Stored data entries
/-- The effect of a written word on one field (Table 0.5). `fresh`: the bits that the hardware has set in the same cycle, which a W1C write
leaves set (R5). -/
def applyField (fresh old data : Word) (fd : FieldDef) : Word :=
  let v := getBits data fd.hi fd.lo
  match fd.acc with
  | .ro => old
  | .rw | .wo => setBits old fd.hi fd.lo v
  | .w1c => setBits old fd.hi fd.lo (getBits (old &&& ~~~ (data &&& ~~~ fresh)) fd.hi fd.lo)
  | .w1s => setBits old fd.hi fd.lo (getBits (old ||| data) fd.hi fd.lo)

/-- What the husk says of a write: the fields it may act on, or the KIND of its refusal, or that it only meets RO fields. -/
inductive WriteVerdict where
  | granted (fields : List FieldDef)
  | refused (kind : Nat)
  | ignored
  deriving DecidableEq, Repr

/-- The husk's check of a write of a register instance (R6, R7, R312). Mark: DEDUCED (log 23), DEDUCED (log 24). -/
def State.checkWrite (s : State) (h : RegHit) (fn : Nat) : WriteVerdict :=
  let d := s.domainOf fn
  let wr := h.rd.fields.filter (fun fd => fd.acc != .ro)
  let gr := wr.filter (s.fieldGrant h fn d)
  let op := gr.filter s.fieldOpen
  if wr.isEmpty then .ignored
  else if gr.isEmpty then .refused 0
  else if op.isEmpty then .refused 1
  else .granted op

/-- The bits of a register whose bits belong to instances of several owners that a domain may clear: those of its own accumulators (Table 2.19). -/
def State.bitGrant (s : State) (h : RegHit) (d : Nat) : Word :=
  if h.blk == .meas && decide (0x5000 ≤ h.rd.base) && decide (h.rd.base < 0x5040) then
    nw ((List.range 32).foldl (fun m k => putBit m k (s.b R.MEAS_ACC_CFG_SAFE (32 * h.i + k) == (d == domSaf))) 0)
  else BitVec.allOnes 32

/-- An accepted access through a function keeps its session from going idle (R315). -/
def State.touch (s : State) (fn : Nat) : State :=
  if s.sessionOpen fn then s.setSession fn { s.session fn with lastAct := s.now } else s

/-- A write of a whole word at an offset of a block, through the checks: refused writes are recorded, granted fields are written, fields
whose write is a command of its own are left to that command. Answers the register hit and the granted fields where the write passed. Mark: DESIGN CHOICE (log 20). -/
def State.writeAt (s : State) (fn : Nat) (b : Blk) (off : Nat) (data : Word) : State × Option (RegHit × List FieldDef) :=
  if !s.barOpen || !s.blockOpen b fn true then (s, none)
  else
    match findIn b off fn with
    | none => (s.badAccess fn (b.num * 0x10000 + off) 4 true, none)
    | some h =>
      match s.checkWrite h fn with
      | .ignored => (s.touch fn, none)
      | .refused k => (s.refuse fn b off true k, none)
      | .granted fs =>
        let s := s.touch fn
        let d := data &&& s.bitGrant h (s.domainOf fn)
        let w := (fs.filter (fun fd => !fd.own)).foldl (fun w fd => applyField (nw (s.freshOf b h.key)) w d fd) (s.word b h.key)
        (s.setWord b h.key w, some (h, fs))

/-- The offset of a register instance in its block (per-function registers show each function its own at one address). -/
def FRef.off (r : FRef) (i j : Nat) : Nat := r.base + r.s1 * i + (if r.s2 = 0x10000 then 0 else r.s2 * j)

/-- The BAR0 address of a register instance. -/
def FRef.addr (r : FRef) (i j : Nat) : Nat := r.blk.num * 0x10000 + r.off i j

/-- A write whose action bit is a command of its own: the write passes the checks with the action's field granted. Answers the
state after the write's plain fields and whether the action may go on. Mark: DESIGN CHOICE (log 20). -/
def State.actionWrite (s : State) (fn : Nat) (r : FRef) (data : Word) (i : Nat := 0) (j : Nat := 0) : State × Bool :=
  match s.writeAt fn r.blk (r.off i j) data with
  | (s', none) => (s', false)
  | (s', some (_, fs)) => (s', fs.any (fun fd => fd.hi == r.hi && fd.lo == r.lo) && getBits data r.hi r.lo != 0)

/-- Read rights of Table 10.3. -/
def State.canRead (s : State) (h : RegHit) (fn : Nat) : Bool :=
  let d := s.domainOf fn
  let status := h.rd.fields.all (fun fd => fd.acc == .ro || fd.acc == .w1c)
  if h.blk == .sys || h.blk == .husk then true
  else if s.f R.HUSK_ID_LIFECYCLE == lcReturned && d == domVnd then true
  else if d == domOem then (match h.blk with | .net => status | _ => true)
  else if d == domOpr then
    match h.blk with
    | .cfg => status
    | .hostq => !(h.rd.base == 0x10 && h.i == 0) && (h.rd.base < 0x1000 || fn == 1)
    | .loop => h.rd.base == 0x4 || h.rd.base == 0x100
    | .pwm => h.rd.base == 0x4 || h.rd.base == 0x124 || h.rd.base == 0x128
    | .trip | .safe | .net | .can | .clk | .rel | .pwr => true
    | .aux => h.rd.base == 0x4 || h.rd.base == 0x118 || h.rd.base == 0x80C || h.rd.base == 0x888
    | _ => false
  else if d == domSaf then
    match h.blk with
    | .cfg => status
    | .hostq => (0x1000 ≤ h.rd.base && h.rd.base < 0x2000 && s.f R.HOSTQ_SQ_STAT_DOMAIN h.i fn == domSaf)
        || (0x2000 ≤ h.rd.base && s.f R.HOSTQ_CQ_STAT_DOMAIN h.i fn == domSaf)
    | .meas => status || (0x4000 ≤ h.rd.base && h.rd.base < 0x5000)
        || (0x2000 ≤ h.rd.base && h.rd.base < 0x3000 && s.b R.MEAS_ACC_CFG_SAFE h.i)
        || (0x3000 ≤ h.rd.base && h.rd.base < 0x4000 && s.sea.safeTrackers.contains h.i)
    | .pos => status || (0x100 ≤ h.rd.base && h.rd.base < 0x800 && s.b R.POS_PI_CFG_SAFE h.i)
    | .trip | .safe | .clk | .rel | .pwr => true
    | _ => false
  else false

/-- SYS_STAT sums up other registers (Table 19.3). Mark: DEDUCED (log 21), DEDUCED (log 22). -/
def State.sysStat (s : State) : Word :=
  let sto := (List.range 4).any fun x => s.b R.SAFE_AX_CFG_EN x && s.f R.SAFE_AX_STAT_STATE x == 0
  let bits := [s.b R.REL_STAT_UE_SEEN, s.f R.NET_STAT_STATE == 2, s.b R.HOSTQ_STAT_FALLBACK, s.f R.LOOP_STAT_FAULTED != 0, sto,
    s.f R.TRIP_STAT_HELD != 0, s.b R.CFG_STAT_SEALED, s.b R.PWR_STAT_READY]
  BitVec.ofNat 32 ((bits.zipIdx.map fun x => b2n x.1 * 2 ^ (24 + x.2)).foldl (· + ·) 0)

/-- The word as a read finds it: WO fields read zero (Table 0.5), the two second counts of the husk run down with time, and
SYS_STAT sums up other registers. Mark: DEDUCED (log 21). -/
def State.readWord (s : State) (h : RegHit) : Word :=
  let w := (h.rd.fields.filter (fun fd => fd.acc == .wo)).foldl (fun w fd => setBits w fd.hi fd.lo 0) (s.word h.blk h.key)
  if h.blk == .husk && h.rd.base == 0x24 && s.sessionOpen h.j then
    setBits w 19 10 (900 - (s.now - (s.session h.j).lastAct) / secQ)
  else if h.blk == .husk && h.rd.base == 0x304 && s.b R.HUSK_DBG_STAT_CONSENT then
    setBits w 28 19 ((s.husk.consentEnd - s.now) / secQ)
  else if h.blk == .sys && h.rd.base == 0x8 then s.sysStat
  else w

/-- A read of an aligned word (R6, R318, R493, R527): the state after it and the data it completes with. Mark: DEDUCED (log 21). -/
def State.barRead (s : State) (fn addr : Nat) : State × Word :=
  if !s.barOpen then (s, 0)
  else
    match Blk.ofNum (addr / 0x10000) with
    | none => (s.badAccess fn addr 4 false, 0)
    | some b =>
      if !s.blockOpen b fn false then (s, 0)
      else
        match findReg addr fn with
        | none => (s.badAccess fn addr 4 false, 0)
        | some h =>
          if s.canRead h fn then (s.touch fn, s.readWord h)
          else (s.refuse fn h.blk (addr % 0x10000) false 2, 0)

/-- `n` consecutive words of a register array. -/
def State.words (s : State) (r : FRef) (n : Nat) (j : Nat := 0) : List Word :=
  (List.range n).map fun w => s.word r.blk (r.key w j)

/-- Write consecutive words of a register array. -/
def State.setWords (s : State) (r : FRef) (ws : List Word) (j : Nat := 0) : State :=
  (ws.zipIdx).foldl (fun s x => s.setWord r.blk (r.key x.2 j) x.1) s

/-- Little-endian words as a number (Table 10.2: byte i in bits 8·(i mod 4) of word i ÷ 4). -/
def wordsToNat (ws : List Word) : Nat := ws.foldr (fun w a => w.toNat + a * 2 ^ 32) 0

/-- The `n` little-endian words of a number. -/
def natToWords (n v : Nat) : List Word := (List.range n).map fun i => BitVec.ofNat 32 (v >>> (32 * i))

/-! ## Free values -/

/-- Take a fresh free value: the counter it is drawn by, and the counter moved on. -/
def State.draw (s : State) : State × Nat := ({ s with free := s.free + 1 }, s.free)

end Sys2Proof.Machine
end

Required work
Read through the entries, then copy every line where the string "ignored" is found.

Written answer
  | ignored
  if wr.isEmpty then .ignored
      | .ignored => (s.touch fn, none)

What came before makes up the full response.